Vaticano sai do armário e abraça Oscar, diz jornal

da BBC, em Londres

Oscar Wilde, um dos poetas mais controversos, polêmicos e consagrados da história da literatura ocidental, recebeu uma rara homenagem do Vaticano, com o lançamento de uma antologia de frases organizada por um colaborador próximo do papa Bento 16.

Vários jornais britânicos desta sexta-feira trouxeram diversas matérias sobre a inclusão de frases do escritor irlandês Oscar Wilde na compilação Provocações: Aforismas para um Cristianismo Inconformado, organizada pelo padre Leonardo Sapienza, chefe do protocolo do Vaticano.

O livro, que foi publicado por uma editora italiana, contém mil frases que têm um caráter moral e são divididas por ordem alfabética

“Vaticano sai do armário e abraça Oscar Wilde”, foi o título da matéria de página inteira do austero The Times, enquanto o The Independent dedicou uma matéria de duas páginas sob o título: “O Vaticano enlouquece” (um trocadilho em inglês que usa o sobrenome do autor: “The Vatican Goes Wilde”).

Também na Itália o lançamento do livro causou espanto. “Que Surpresa!”, diz o texto do diário romano La Repubblica. “Um ícone homossexual foi aceito pelo Vaticano”. Segundo o The Times, o analista do Vaticano, Orazio La Rocca, classificou o livro como uma “bomba”.

“Grande escritor”

Sapienza afirmou ao The Times que incluiu Wilde, cuja relação homossexual com o filho de um nobre inglês desgraçou sua vida e carreira, porque “ele foi um escritor que viveu perigosamente e às vezes, escandalosamente, mas nos deixou muitas máximas afiadas”.
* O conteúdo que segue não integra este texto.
/-- Settles O27: after `k` turns the packets wait in ring order, and the slot that the batch has come to says how it ends. -/
theorem crRxDrainsInOrder : Obligations.CrRxDrainsInOrder := by
  intro q k s inv quiet ready empty some batch lap stock packets op hop
  have ⟨_, _, _, inRange⟩ := ready
  obtain ⟨-, -, -, rxIndex, -⟩ := inv.record inRange
  obtain ⟨u, new, drains, run⟩ := rxBatch_turns inv quiet ready empty batch lap stock packets
  have done : ¬ (s.rxHead q).getLsbD 0 = false := by
    obtain ⟨first, -⟩ := packets 0 some
    rw [State.rxStatus, slotFrom_zero rxIndex] at first
    exact Bool.not_eq_false _ ▸ first
  have body := (exec_classicRx ready hop).trans (crRxBody_of_empty quiet empty)
  rw [if_neg done, run] at body
  refine ⟨u, s.rxBufferFrom q, new, drains.drained, fun ends => ?_, fun short within isDone noEop => ?_⟩
  · rw [drains.rxBatch_ended inv quiet ready lap ends] at body
    have front : (u.queue q).rxq = s.rxBufferFrom q 0 :: (List.range (k - 1)).map (fun j => s.rxBufferFrom q (j + 1)) := by
      obtain ⟨n, rfl⟩ := Nat.exists_eq_add_of_le' some
      rw [drains.rxq_eq, List.range_succ_eq_map, List.map_cons, List.map_map]
      rfl
    exact body.trans ((if_neg (Nat.ne_of_gt some)).trans (popAndEmit_eq front))
  · have head := drains.rxHead_next inv.valid inRange within
    have fuel : rxBatchSize - k = rxBatchSize - k - 1 + 1 := by
      have : rxBatchSize = 64 := rfl
      omega
    rw [fuel, rxBatch_noEop (drains.quiet quiet) (head ▸ isDone) (head ▸ noEop)] at body
    exact body

end Sys2Proof.Machine
end

section
/-! `CR.INIT` (R201) slot by slot: which slots hold which buffers when it has come to a slot, under every schedule of device steps; and
with no device step in between what it has left in memory. -/

namespace Sys2Proof.Machine

/-! ## The loops -/

/-- The indices and the software queue of queue `q`, and the device's next slot of it, as `CR.INIT` begins with them (R201, R280). -/
def restartQueue (q : Nat) (s : State) : State :=
  { s.setQueue q (fun r => { r with rxIndex := 0#16, txIndex := 0#16, txClean := 0#16, rxq := [] }) with
    nic := { s.nic with rxNext := s.nic.rxNext.set q 0#16 } }

/-- What holds at the end of `CR.INIT`'s loops. `P z c d` says that `z` queues have been restarted, `c` receive slots armed and `d` transmit
slots cleared, the slots counted from queue to queue. -/
theorem initQueues_induct {p : Params} {P : Nat → Nat → Nat → State → Prop} {s : State}
    (cfg : ∀ {z c d t}, P z c d t → t.cfg = p) (start : P 0 0 0 s)
    (restart : ∀ q < QN p, ∀ t, P q (q * QS p) (q * QS p) t → P (q + 1) (q * QS p) (q * QS p) (restartQueue q t))
    (arm : ∀ q < QN p, ∀ k < QS p, ∀ t, P (q + 1) (q * QS p + k) (q * QS p) t →
      P (q + 1) (q * QS p + k + 1) (q * QS p) (armRxSlot q t k))
    (clear : ∀ q < QN p, ∀ k < QS p, ∀ t, P (q + 1) (q * QS p + QS p) (q * QS p + k) t →
      P (q + 1) (q * QS p + QS p) (q * QS p + k + 1) (clearTxSlot q t k)) :
    P (QN p) (QN p * QS p) (QN p * QS p) ((List.range (QN p)).foldl initQueue s) := by
  refine foldl_range_induct (P := fun q t => P q (q * QS p) (q * QS p) t) (by simpa using start) fun q hq t ht => ?_
  have armed := foldl_range_induct (P := fun k u => P (q + 1) (q * QS p + k) (q * QS p) u) (restart q hq t ht) (arm q hq)
  have cleared := foldl_range_induct (P := fun k u => P (q + 1) (q * QS p + QS p) (q * QS p + k) u) armed (clear q hq)
  rw [Nat.succ_mul]
  unfold initQueue
  rw [cfg ht]
  exact cleared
Sapienza disse que Wilde foi um grande escritor e que ele não é lembrado pela sua promiscuidade, mas sim por obras como A Importância de Ser Honesto e O Retrato de Dorian Gray.

Ele propõe que o cristianismo provoque o “despertar” de certos ambientes católicos porque, como se lê no prefácio, citando o filósofo dinamarquês Kierkegaard, “o cristianismo deveria ser uma cura radical, mas ao invés disso, se transformou em um remédio comum, desses que se usam contra resfriado”.

“Devemos ser um espinho na carne da sociedade e mover a consciência das pessoas para atacar aquele que é hoje o inimigo número um da religião a indiferença”, disse Sapienza.

Talento e controvérsia

Oscar Wilde teve uma relação controversa com o catolicismo durante toda a sua vida. Nascido em uma família protestante e filho de um pai agnóstico, mas na maciçamente católica Irlanda, Wilde teria sido batizado a pedido de sua mãe sem que seu pai soubesse.

Durante sua vida, embora tenha se convertido ao catolicismo somente em seu leito de morte, em 1900, sempre teve uma relação de admiração com a Igreja e recebeu a bênção do papa em uma de suas viagens à Roma. Perguntado sobre sua situação espiritual, disse que não era católico, mas “um papista violento”.

Wilde foi um personagem polêmico e irrequieto em toda a sua vida, que teve uma intensa produção literária, onde se encontram peças teatrais e livros que são hoje considerados clássicos, sempre permeados por um humor ácido, mordaz e inteligente.

No entanto, seu modo de vida desafiador e seus diversos casos homossexuais na rigorosa Londres vitoriana acabaram por condená-lo à cadeia depois de um processo judicial onde o escritor enfrentou o Marquês de Queensberry, pai de seu amante, o jovem Lorde Alfred Douglas.

A perseguição sofrida por Wilde e a sua postura diante da repressão que ele sofreu por sua sexualidade o transformaram em um ícone no século 20, freqüentemente ligado ao movimento gay e como inspiração de artistas.

Entre os incontáveis exemplos da sua inteligência e de sua verve irônica, estão frases como “Aqueles que não sabem a diferença entre corpo e alma não têm nenhum”, ou “O que é um cínico? Um homem que sabe o preço de tudo e não sabe o valor de nada”.